Regarding the effective population size changes of PEDVs, our Bayesian skyline plot analyses (BSP) indicated that the PEDV had maintained constant effective population size only excluding a short period, around 2012. This drastic change is visualized as a valley shape in our plot showing the effective number of infection occurrence. This feature was consistent with the history of PEDV prevalence as follows. Since the first report of PEDV in England in 1971, the virus prevailed until the 1980s in Europe. From the 1990s to early 2010s, the major outbreaks were also reported in East Asia. Moreover, most of them occurred in China between 2010 and 2012 (Gao et al. 2013; Sun et al. 2012). In 2012, the global outbreaks of PEDV actually seemed to settle down. However, unfortunately, there were recurrences of a new strain in April 2013 in the USA, and the virus spread to worldwide by 2015. The additional factor of the sharp decline of PEDV population size might be the decrease in host population resulting from the outbreaks of other porcine diseases such as foot-and-mouth disease; there was a culling of > 3 million pigs in South Korea during the 2010–2011 foot-and-mouth disease outbreaks. The effective population size change was helpful to understand PEDV evolution by complementing continuous information to the discontinuous information such as tMRCA and substitution rate on each node of phylogenetic tree.

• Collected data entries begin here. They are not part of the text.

-- ==== Sys2Proof/Laws/PerInstr.lean ====
section
/-! SUPPORT. The per-instruction family `EncodeFields`: the command word of an instruction has its opcode, its operand
fields and zeros in the reserved bits (spec/30_encoding.md R90 to R92). -/

namespace Sys2Proof.Laws.EncodeFields

/-- The five fields of the command word of `i`. -/
def Statement (i : Instr) : Prop :=
  wordOp (encode i) = opcodeOf i ∧ wordRsv0 (encode i) = 0 ∧ wordA (encode i) = Machine.fieldA i
    ∧ wordB (encode i) = Machine.fieldB i ∧ wordRsv1 (encode i) = 0

/-- All five fields at once. -/
theorem fields (i : Instr) : Statement i :=
  ⟨wordOp_encode i, wordRsv0_encode i, wordA_encode i, wordB_encode i, wordRsv1_encode i⟩

/-- The fields of the word of `sendBit`. -/
theorem sendBit (level : Bool) (b : Byte) : Statement (.sendBit level b) := fields _

/-- The fields of the word of `sampleBit`. -/
theorem sampleBit (a b : Byte) : Statement (.sampleBit a b) := fields _

/-- The fields of the word of `sendByte`. -/
theorem sendByte (byte b : Byte) : Statement (.sendByte byte b) := fields _

/-- The fields of the word of `readByte`. -/
theorem readByte (a b : Byte) : Statement (.readByte a b) := fields _

/-- The fields of the word of `receiveByte`. -/
theorem receiveByte (a b : Byte) : Statement (.receiveByte a b) := fields _

/-- The fields of the word of `canStart`. -/
theorem canStart (a b : Byte) : Statement (.canStart a b) := fields _

/-- The fields of the word of `sendFrame`. -/
theorem sendFrame (dest len : Byte) : Statement (.sendFrame dest len) := fields _

/-- The fields of the word of `receiveFrame`. -/
theorem receiveFrame (a b : Byte) : Statement (.receiveFrame a b) := fields _

/-- The fields of the word of `receiveFrameT`. -/
theorem receiveFrameT (a b : Byte) : Statement (.receiveFrameT a b) := fields _

/-- The fields of the word of `crypt`. -/
theorem crypt (ivf side : Bool) (len : Byte) : Statement (.crypt ivf side len) := fields _

/-- The fields of the word of `genIv`. -/
theorem genIv (a len : Byte) : Statement (.genIv a len) := fields _

/-- The fields of the word of `enqueue`. -/
theorem enqueue (dest len : Byte) : Statement (.enqueue dest len) := fields _

/-- The fields of the word of `tick`. -/
theorem tick (a b : Byte) : Statement (.tick a b) := fields _

/-- The fields of the word of `remove`. -/
theorem remove (index b : Byte) : Statement (.remove index b) := fields _

end Sys2Proof.Laws.EncodeFields
end

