-- ==== Sys2Proof/Tests/Slice0.lean ====
section
/-! SUPPORT. Named tests: ill-formed configurations and commands, words written out from spec/30_encoding.md R91 to R93 for every
constructor, one or two steps per command with the results of spec/95_test_vectors.md or hand calculation from the rule, and a
witness that meets the hypotheses of every statement that has some, each clause at a boundary of its range. -/

namespace Sys2Proof.Tests

open Sys2Proof Sys2Proof.Machine

set_option Elab.async false

/-! ### Small states -/

/-- A configuration whose commands take few ticks: `BIT_WIDTH = 1`, `BIT_SPACER = 2`, `FLUSH_US = 1`, two slots, a frame capacity
of 12 (`MAX_PAYLOAD = 8`), one retry. -/
def smallConfig : Config :=
  { Config.example with bitWidth := 1, bitSpacer := 2, flushUs := 1, maxPackets := 2, maxFrameLen := 12, maxAttempts := 1 }

/-- The small configuration, bidirectional, no cipher, no collision avoidance. -/
def small : Cfg := ⟨smallConfig, by decide⟩

/-- The same on a simplex link. -/
def smallSimplex : Cfg := ⟨{ smallConfig with simplex := true }, by decide⟩

/-- The same with collision avoidance. -/
def smallCa : Cfg := ⟨{ smallConfig with caEn := true }, by decide⟩

/-- The same with the cipher on (`MAX_PAYLOAD = 7`). -/
def smallEnc : Cfg := ⟨{ smallConfig with encEn := true }, by decide⟩

/-- The default configuration as node 44 of spec/95_test_vectors.md. -/
def node44 : Cfg := ⟨{ Config.example with ownAddr := 44 }, by decide⟩

/-- A node at reset whose line carries the runs, then stays LOW. -/
def hears (c : Cfg) (runs : List (Bool × Nat)) : State := { State.blank c with line := ⟨runs, false⟩ }

/-- A node at reset with bytes in `TXBUF` and a clock value. -/
def holding (c : Cfg) (bytes : List (Nat × Byte)) (now : Word := 1000) : State :=
  { State.blank c with txbuf := bytes, clock0 := now }

/-- A node at reset with pending host actions. -/
def hosted (c : Cfg) (acts : List HostAct) : State := { State.blank c with host := acts }

/-- The outcome is a next state with the property. -/
def nextHas (o : Host.Outcome State Fault Refusal) (p : State → Bool) : Bool :=
  match o with
  | .next t => p t
  | .fault _ => false
  | .refused _ => false

theorem exists_next {o : Host.Outcome State Fault Refusal} {p : State → Bool} (h : nextHas o p = true) :
    ∃ t, o = .next t ∧ p t = true := by
  cases o with
  | next t => exact ⟨t, rfl, h⟩
  | fault f => cases h
  | refused r => cases h

/-! ### Ill-formed terms are refused -/

/-- `OWN_ADDR` may be neither 0 nor 124 (spec/00_scope.md R10). -/
theorem test_config_own_addr :
    Cfg.make { Config.example with ownAddr := 0 } = none ∧ Cfg.make { Config.example with ownAddr := 124 } = none := by decide

theorem test_config_bit_width : Cfg.make { Config.example with bitWidth := 0 } = none
    ∧ Cfg.make { Config.example with bitWidth := 65536 } = none := by decide

theorem test_config_bit_spacer : Cfg.make { Config.example with bitSpacer := 0 } = none
    ∧ Cfg.make { Config.example with bitSpacer := 65536 } = none := by decide

theorem test_config_max_packets : Cfg.make { Config.example with maxPackets := 0 } = none
    ∧ Cfg.make { Config.example with maxPackets := 256 } = none := by decide

theorem test_config_max_frame_len : Cfg.make { Config.example with maxFrameLen := 3 } = none
    ∧ Cfg.make { Config.example with encEn := true, maxFrameLen := 4 } = none
    ∧ Cfg.make { Config.example with maxFrameLen := 257 } = none := by decide

theorem test_config_max_attempts : Cfg.make { Config.example with maxAttempts := 255 } = none := by decide

theorem test_config_enc_strength : Cfg.make { Config.example with encStrength := 0 } = none
    ∧ Cfg.make { Config.example with encStrength := 257 } = none := by decide

theorem test_config_key : Cfg.make { Config.example with key := [] } = none
    ∧ Cfg.make { Config.example with key := List.replicate 257 0 } = none := by decide +kernel

theorem test_config_flush : Cfg.make { Config.example with flushUs := 65536 } = none := by decide

/-- `SEND_FRAME` with `b > MAX_PAYLOAD` (R93), and the bound itself. -/
theorem test_wf_send_frame : Instr.wellFormed Config.example (.sendFrame 12 47) = false
    ∧ Instr.wellFormed Config.example (.sendFrame 12 46) = true := by decide

theorem test_wf_crypt_encode : Instr.wellFormed Config.example (.crypt true false 254) = false
    ∧ Instr.wellFormed Config.example (.crypt true false 253) = true := by decide

theorem test_wf_crypt_decode : Instr.wellFormed Config.example (.crypt true true 0) = false
    ∧ Instr.wellFormed Config.example (.crypt true true 1) = true := by decide
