-- ==== Sys2Proof/Machine/Operands.lean ====
section
/-! DEFINITION. The operand forms (30_encoding.md R83, 43_index_memory.md R157): immediates are
zero-extended, the one data addressing mode is `EA = I + i` over the integers. -/

namespace Sys2Proof.Machine

/-- `zext_16` of the 12-bit address operand (R83). -/
def zext12 (nnn : Addr12) : Word := nnn.setWidth 16

/-- `zext_16` of a byte (00_scope.md R8). -/
def zext8 (b : Byte) : Word := b.setWidth 16

/-- The flag register `V[15]` (10_state.md R22). -/
def vf : RegIdx := 0xF

/-- The offset register of `Bnnn` and the first register of `Fx55`, `Fx65` (10_state.md R21). -/
def v0 : RegIdx := 0x0

/-- The base address of the data addressing mode, as an integer: never wrapped (R157, 20_memory.md R54). -/
def baseAddr (s : State) : Nat := s.i.toNat

/-- How many registers `V[0]` to `V[x]` are (43_index_memory.md R155, R156). -/
def regCount (x : RegIdx) : Nat := x.toNat + 1

/-- The bytes of `V[0]` to `V[x]`, in order (43_index_memory.md R155). -/
def regBytes (x : RegIdx) (s : State) : List Byte := s.v.toList.take (regCount x)

/-- The register file with `V[k] = mem[base + k]` for every `k` up to `x`, the rest kept
(43_index_memory.md R156; the order of the reads is not observable, 20_memory.md R68). -/
def loadedRegs (x : RegIdx) (base : Nat) (s : State) : Vector Byte Config.nReg :=
  Vector.ofFn fun k => if k.val < regCount x then memGet s.mem (base + k.val) else s.v[k.val]

/-- The three decimal digits of a byte, hundreds first (43_index_memory.md R154). -/
def bcdDigits (b : Byte) : List Byte :=
  [BitVec.ofNat 8 (b.toNat / 100), BitVec.ofNat 8 (b.toNat / 10 % 10), BitVec.ofNat 8 (b.toNat % 10)]

/-- The address of the glyph of a digit, `5 * V[x]`, not masked (43_index_memory.md R153). -/
def glyphAddr (b : Byte) : Word := BitVec.ofNat 16 (b.toNat * Config.glyphSize)

end Sys2Proof.Machine
end

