-- ==== Sys2Proof/Machine/Step.lean ====
section
/-! DEFINITION. One step of the CPU (30_encoding.md R84) and the placing of a word for the next one. -/

namespace Sys2Proof.Machine

/-- `Step()` (R84): a halted block stays as it is (60_exceptions.md R223); else fetch, dispatch, execute.
An error of the fetch or of dispatch is raised here, one of an instruction by its meaning. -/
def step (s : State) : Host.Outcome State Fault Refusal :=
  match s.err with
  | some _ => stayHalted s
  | none =>
    match fetchInstr s with
    | .error e => raise e s
    | .ok i => exec i s

/-- `s` with the instruction whose bits are `w` (of `nbits` bits, bit 0 least significant) stored where
`step` fetches next, high byte first. Log entry 8. -/
def State.withFetchWord (s : State) (nbits w : Nat) : State :=
  placeWord s (BitVec.ofNat 16 (w % 2 ^ nbits))

end Sys2Proof.Machine
end

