/-- What `reset` leaves in every field (R42, R260; the values marked decided there are the spec's decisions D3, D4).
The model's own counter of random answers goes on (log entry 4). -/
def Obligations.ResetLeavesResetValues : Prop :=
  ∀ s, ∃ t, t = resetBlock s ∧ (∀ a, memGet t.mem a = 0) ∧
    (∀ cx < 64, ∀ cy < 32, pixel t.disp cx cy = false) ∧ t.pc.toNat = 0x200 ∧
    (∀ r, readReg r t = 0) ∧ t.i = 0 ∧ t.sp = 0 ∧ (∀ k < 16, stackGet k t = 0) ∧
    t.dt = 0 ∧ t.st = 0 ∧ (∀ k < 16, keyLevel k t = false) ∧ t.steps = 0 ∧ t.quit = false ∧
    t.err = none ∧ t.draws = s.draws

/-- `run` with `quit` set returns at its first test. A step it has passed the test for completes first: with a
`quit` among the events before or after that step, the next test returns `Stopped`; with none, and an error
latched by the step, it returns `Error`. A hold is waited out, `quit` or not (R236, R237, R194; the hold is the
spec's decision D13). That events may fall on either side of the test is the model's choice (log entry 15). -/
def Obligations.RunStopsAfterAtMostOneStep : Prop :=
  (∀ rest s, s.quit = true → run (.loop :: rest) s = .stopped s) ∧
  (∀ pre post rest s t, s.quit = false → s.err = none → held (applyEvents s pre) = false →
    step (applyEvents s pre) = .next t →
    (EnvEvent.quit ∈ pre ++ post →
      run (.loop :: pre.map .event ++ .loop :: post.map .event ++ .loop :: rest) s =
        .stopped (applyEvents t post)) ∧
    (EnvEvent.quit ∉ pre ++ post → ∀ e, t.err = some e →
      run (.loop :: pre.map .event ++ .loop :: post.map .event ++ .loop :: rest) s =
        .error e (applyEvents t post))) ∧
  (∀ es k s, s.quit = false → s.err = none → held (applyEvents s es) = true →
    run (.loop :: es.map .event ++ List.replicate k .loop) s = .unfinished (applyEvents s es))
end

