-- ==== Sys2Proof/Laws/Run.lean ====
section
/-! SUPPORT. The loop of `run` (60_exceptions.md R236): what its moves do, one at a time. -/

namespace Sys2Proof.Machine

/-- Events in a row act on the state and leave the loop where it stands. -/
theorem runFrom_events (p : LoopPoint) (es : List EnvEvent) (rest : List RunMove) (s : State) :
    runFrom p (es.map .event ++ rest) s = runFrom p rest (applyEvents s es) := by
  induction es generalizing s with
  | nil => rfl
  | cons e es ih => simpa [runFrom, applyEvents] using ih (applyEvent s e)

/-- The test with `quit` set. -/
theorem runFrom_test_quit (rest : List RunMove) (s : State) (hq : s.quit = true) :
    runFrom .test (.loop :: rest) s = .stopped s := by simp [runFrom, hq]

/-- The test with an error latched and `quit` clear. -/
theorem runFrom_test_err (rest : List RunMove) (s : State) (e : Err) (hq : s.quit = false)
    (he : s.err = some e) : runFrom .test (.loop :: rest) s = .error e s := by simp [runFrom, hq, he]

/-- The test passed. -/
theorem runFrom_test_pass (rest : List RunMove) (s : State) (hq : s.quit = false) (he : s.err = none) :
    runFrom .test (.loop :: rest) s = runFrom .step rest s := by simp [runFrom, hq, he]

/-- The step kept waiting by a hold. -/
theorem runFrom_step_held (rest : List RunMove) (s : State) (hh : held s = true) :
    runFrom .step (.loop :: rest) s = runFrom .step rest s := by simp [runFrom, hh]

/-- The step made. -/
theorem runFrom_step_next (rest : List RunMove) (s t : State) (hh : held s = false)
    (h : step s = .next t) : runFrom .step (.loop :: rest) s = runFrom .test rest t := by
  simp [runFrom, hh, h]

/-- A run that returns `Stopped` saw `quit` set in the state it returns. -/
theorem runFrom_stopped (script : List RunMove) (p : LoopPoint) (s t : State)
    (h : runFrom p script s = .stopped t) : t.quit = true := by
  induction script generalizing p s with
  | nil => cases p <;> simp [runFrom] at h
  | cons m rest ih =>
    cases m with
    | event e => exact ih p _ (by cases p <;> simpa [runFrom] using h)
    | loop =>
      cases p with
      | test =>
        by_cases hq : s.quit = true
        · rw [runFrom_test_quit rest s hq] at h
          cases h
          exact hq
        · have hq' : s.quit = false := by simpa using hq
          cases he : s.err with
          | some e => rw [runFrom_test_err rest s e hq' he] at h; cases h
          | none => exact ih _ _ (runFrom_test_pass rest s hq' he ▸ h)
      | step =>
        cases hh : held s with
        | true => exact ih _ _ (runFrom_step_held rest s hh ▸ h)
        | false =>
          cases hs : step s with
          | next u => exact ih _ _ (runFrom_step_next rest s u hh hs ▸ h)
          | fault f => simp [runFrom, hh, hs] at h
          | refused r => simp [runFrom, hh, hs] at h

/-- Events keep the error latch. -/
@[simp] theorem applyEvents_err (s : State) (es : List EnvEvent) : (applyEvents s es).err = s.err := by
  induction es generalizing s with
  | nil => rfl
  | cons e es ih => exact (ih (applyEvent s e)).trans (by cases e <;> rfl)

/-- Events leave `quit` set exactly when it was set or `quit` is one of them. -/
theorem applyEvents_quit (s : State) (es : List EnvEvent) :
    (applyEvents s es).quit = (s.quit || decide (EnvEvent.quit ∈ es)) := by
  induction es generalizing s with
  | nil => simp [applyEvents]
  | cons e es ih =>
    refine (ih (applyEvent s e)).trans ?_
    cases e <;> simp [applyEvent, requestQuit, State.setQuit, tick, setKey, State.setDt, State.setSt,
      State.setKeys]

/-- A step keeps `quit`. -/
theorem step_quit (s t : State) (h : step s = .next t) : t.quit = s.quit := by
  rcases step_next_cases s t h with ⟨e, -, rfl⟩ | ⟨e, -, -, rfl⟩ | ⟨i, -, -, hi⟩
  · rfl
  · rfl
  · rcases exec_next_cases i s t hi with ⟨-, -, -, hq, -⟩ | ⟨e, rfl, -⟩ | ⟨rfl, -⟩
    · exact hq
    · rfl
    · rfl

end Sys2Proof.Machine
end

PEDV is still one of the most acute pathogens in the global swine industry. Accordingly, global policies are necessary to prevent and control this acute disease. The extensive information on evolutionary dynamics we provide from this study might be very useful for the prevention and control of this virus as well as for improving our understanding of its epidemiology and evolution. Our study is the first genome-wide phylogenomic study on the temporal and spatial dynamics of PEDV.